Task details -
In the entries below, find the line with "def cohHome (coh" and the line with "this device. -/"; give again those lines and every line between them, exactly.

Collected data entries
/-- A coherent request of an agent at its home slice (Table 6.3). -/
def cohTurn (coh : Coh) (y : Nat) (r : Req) (s : State) : State :=
  let l := (reqLines r).headD 0
  let w : Waiter := .agent y
  let s := ownerCheck l s
  if (findTxn s l).isSome || reservedFrom s l w || (freeTxn s (sliceOfLine l)).isNone then meetRetry l r s
  else
    let s := hotClose l s
    if lineHeld s l || (findHot s l).isSome then admitTo .line r (park · .line) s else
    let s := allocEnt l s
    match dirState s l, coh with
    | .i, .shared => fromMemory coh y 0x28 (.s (1 <<< y)) r s
    | .i, _ => fromMemory coh y 0x29 (.o y) r s
    | .s a, .shared =>
      match nearSharer s l with
      | some x => openTxn l coh (some y) r 0x21 [x] (.s (a ||| (1 <<< y))) none s
      | none => fromMemory coh y 0x28 (.s (a ||| (1 <<< y))) r s
    | .s a, _ =>
      let others := (setBits a 32).filter fun x => x ≠ y
      let up := coh = .upgrade && a.testBit y
      if others.isEmpty then
        if up then grantTo l (.o y) r (cohMsg 0x2A r.pkt.addr) (openTxn l coh (some y) r 0 [] (.o y) none s)
        else fromMemory coh y 0x29 (.o y) r s
      else openTxn l (if up then .upgrade else .own) (some y) r 0x20 others (.o y) none s
    | .o x, c =>
      if x = y then refuseCoherent r s
      else if c = .shared then openTxn l coh (some y) r 0x21 [x] (.s ((1 <<< x) ||| (1 <<< y))) (some x) s
      else openTxn l .own (some y) r 0x22 [x] (.o y) (some x) s

/-- A coherent request at its home: from an agent that is not lost, behind the earlier requests of its source and in its Carousel's order (R111,
R183, R201, R206). -/
def cohHome (coh : Coh) (r : Req) (s : State) : State :=
  match reqAgent s r with
  | none => refuseCoherent r s
  | some y => if agentLostBit s y then cohError r .protection s else comeTo .slice r (fun r => atHome r (cohTurn coh y)) s

/-- A coherent request at its home, once its entry has come over the die (R27), under the maps of its epoch (R54). -/
def serveCoherent (coh : Coh) (r : Req) (s : State) : State := numbered r (fun r => under r.epoch (handOver (cohHome coh) r)) s

/-! ### Site fences (R222 to R224) -/

/-- Whether a site's request by its tag is still pending at this device. -/
def sitePending (s : State) (k tag : Nat) : Bool :=
  let mine (r : Req) : Bool := r.origin = .site k && r.pkt.tag.toNat = tag
  s.mem.parked.any (fun p => mine p.req) || s.mem.reads.any (fun x => x.req.any mine) ||
  s.integ.ops.any (fun o => o.reqs.any mine) || s.home.txns.any (fun t => mine t.req && t.granted.isNone) ||
  s.home.hot.any (fun h => h.owed.any mine)

/-- Whether a remote request of a fence's scope still keeps it waiting: a read or atomic until it ends, a write until it has
left, and with REMOTE until it ends (R222, R223). -/
def remotePending (s : State) (remote : Bool) (tag : Nat) : Bool :=
  s.fab.outst.any fun o => o.tag = tag && (remote || !o.sent || !isWriteType o.pkt.ptype.toNat)

/-- Answers the site fences whose earlier requests have all ended or left. -/
def settleFences (s : State) : State :=
  let upd (f : SiteFence) : SiteFence :=
    { f with tags := f.tags.filter (remotePending s f.remote), parked := f.parked.filter (sitePending s f.site) }
  let fs := s.ucie.fences.map upd
  let s := modUcie (fun x => { x with fences := fs.filter fun f => !(f.tags.isEmpty && f.parked.isEmpty) }) s
  eachS (fs.filter fun f => f.tags.isEmpty && f.parked.isEmpty)
    (fun f s => toSite f.site (siteStatus f.tag f.pkt.addr .ok) s) s

/-! ### Progress of transactions -/

/-- A request of open transactions that ends without its effect: told so, and its transactions close (R199, R451). -/
def endTxns (c : Status) (mine : List Txn) (r : Req) (s : State) : State :=
  eachS mine (fun x s => closeTxn x.line s) (if 0x10 ≤ r.pkt.ptype.toNat && r.pkt.ptype.toNat ≤ 0x13 then cohError r c s else finish r { status := c } s)

/-- A non-coherent request whose lines are all open is applied, with what owners and sharers sent, once it has a Ticket of the Carousel; its
transactions close once it is complete (R20, R192, R193, R210). It ends with POISONED where the owner of a line is lost (R199), and with
STATE_LOST where one is fenced (R451). -/
def ncProceed (t : Txn) (s : State) : State :=
  let s := modTxn t.line (fun t => { t with served := true }) s
  let mine := s.home.txns.filter fun x => sameReq x.req t.req
  if mine.all Txn.served && !mine.any (fun x => lineHeld s x.line) then
    if mine.any Txn.dead then endTxns .poisoned mine t.req s
    else if !t.completed && (reqLines t.req).any (fenced s) then endTxns .stateLost mine t.req s
    else
      let q := reach s .line t.req
      if !t.completed && q.place ≠ .line then s else
      let s := if t.completed then s else
        let got := mine.filterMap fun x => x.data.map fun d => (x.line, Status.ok, d)
        let r := if t.coh = .ncRead then { t.req with got := t.req.got ++ got } else t.req
        let s := eachS mine (fun x s => modTxn x.line (fun t => { t with completed := true }) s) s
        under r.epoch (admitTo .line r perform) s
      if underWay s t.req then s else eachS mine (fun x s => closeTxn x.line s) s
  else s

/-- The probed agent has sent the data of a grant to the requester itself (R192). -/
def grantSent (l : Nat) (t : Txn) (s : State) : State :=
  let s := modTxn l (fun t => { t with granted := some s.now, served := true }) s
  let s := whenS (findEnt s l).isSome (setDir l t.after) s
  if t.completed then closeTxn l s else s

/-- A directory state without an agent, which was not granted what it asked for. -/
def withoutAgent (y : Nat) : Dir → Dir
  | .s a => sharedBy (setBit a y false)
  | .o x => if x = y then .i else .o x
  | .i => .i

/-- A coherent request whose probes are all answered goes on: its grant leaves, from an owner's data, without data, or from memory where no
probed agent has sent the data, and the transaction closes once COMPLETE has come (R192, R193, R197). -/
def cohProceed (l : Nat) (t : Txn) (s : State) : State :=
  if t.granted.isSome then (if t.completed then closeTxn l s else s)
  else if t.dead then endTxns .poisoned [t] t.req (modTxn l (fun t => { t with after := withoutAgent (t.agent.getD 32) t.after }) s)
  else if t.sent then grantSent l t s
  else if fenced s l then endTxns .stateLost [t] t.req (modTxn l (fun t => { t with after := .i }) s)
  else match t.data, t.coh with
  | some d, c => grantTo l t.after t.req (dataMsg (if c = .shared then 0x28 else 0x29) (lineAddr s l) d) s
  | none, .upgrade => grantTo l t.after t.req (cohMsg 0x2A t.req.pkt.addr) s
  | none, c =>
    let q := reach s .line t.req
    if q.place ≠ .line then s else
    let s := modTxn l (fun t => { t with req := q }) s
    match cohRead (readTries s q) q l s with
    | (none, s) => s
    | (some (k, d), s) =>
      if statusGood k then grantTo l t.after q { dataMsg (if c = .shared then 0x28 else 0x29) (lineAddr s l) d with code := BitVec.ofNat 8 (statusCode k) } s
      else endTxns k [t] q (modTxn l (fun t => { t with after := .i }) (noteKey q [l] k s))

Problem solution -
def cohHome (coh : Coh) (r : Req) (s : State) : State :=
  match reqAgent s r with
  | none => refuseCoherent r s
  | some y => if agentLostBit s y then cohError r .protection s else comeTo .slice r (fun r => atHome r (cohTurn coh y)) s

/-- A coherent request at its home, once its entry has come over the die (R27), under the maps of its epoch (R54). -/
def serveCoherent (coh : Coh) (r : Req) (s : State) : State := numbered r (fun r => under r.epoch (handOver (cohHome coh) r)) s

/-! ### Site fences (R222 to R224) -/

/-- Whether a site's request by its tag is still pending at this device. -/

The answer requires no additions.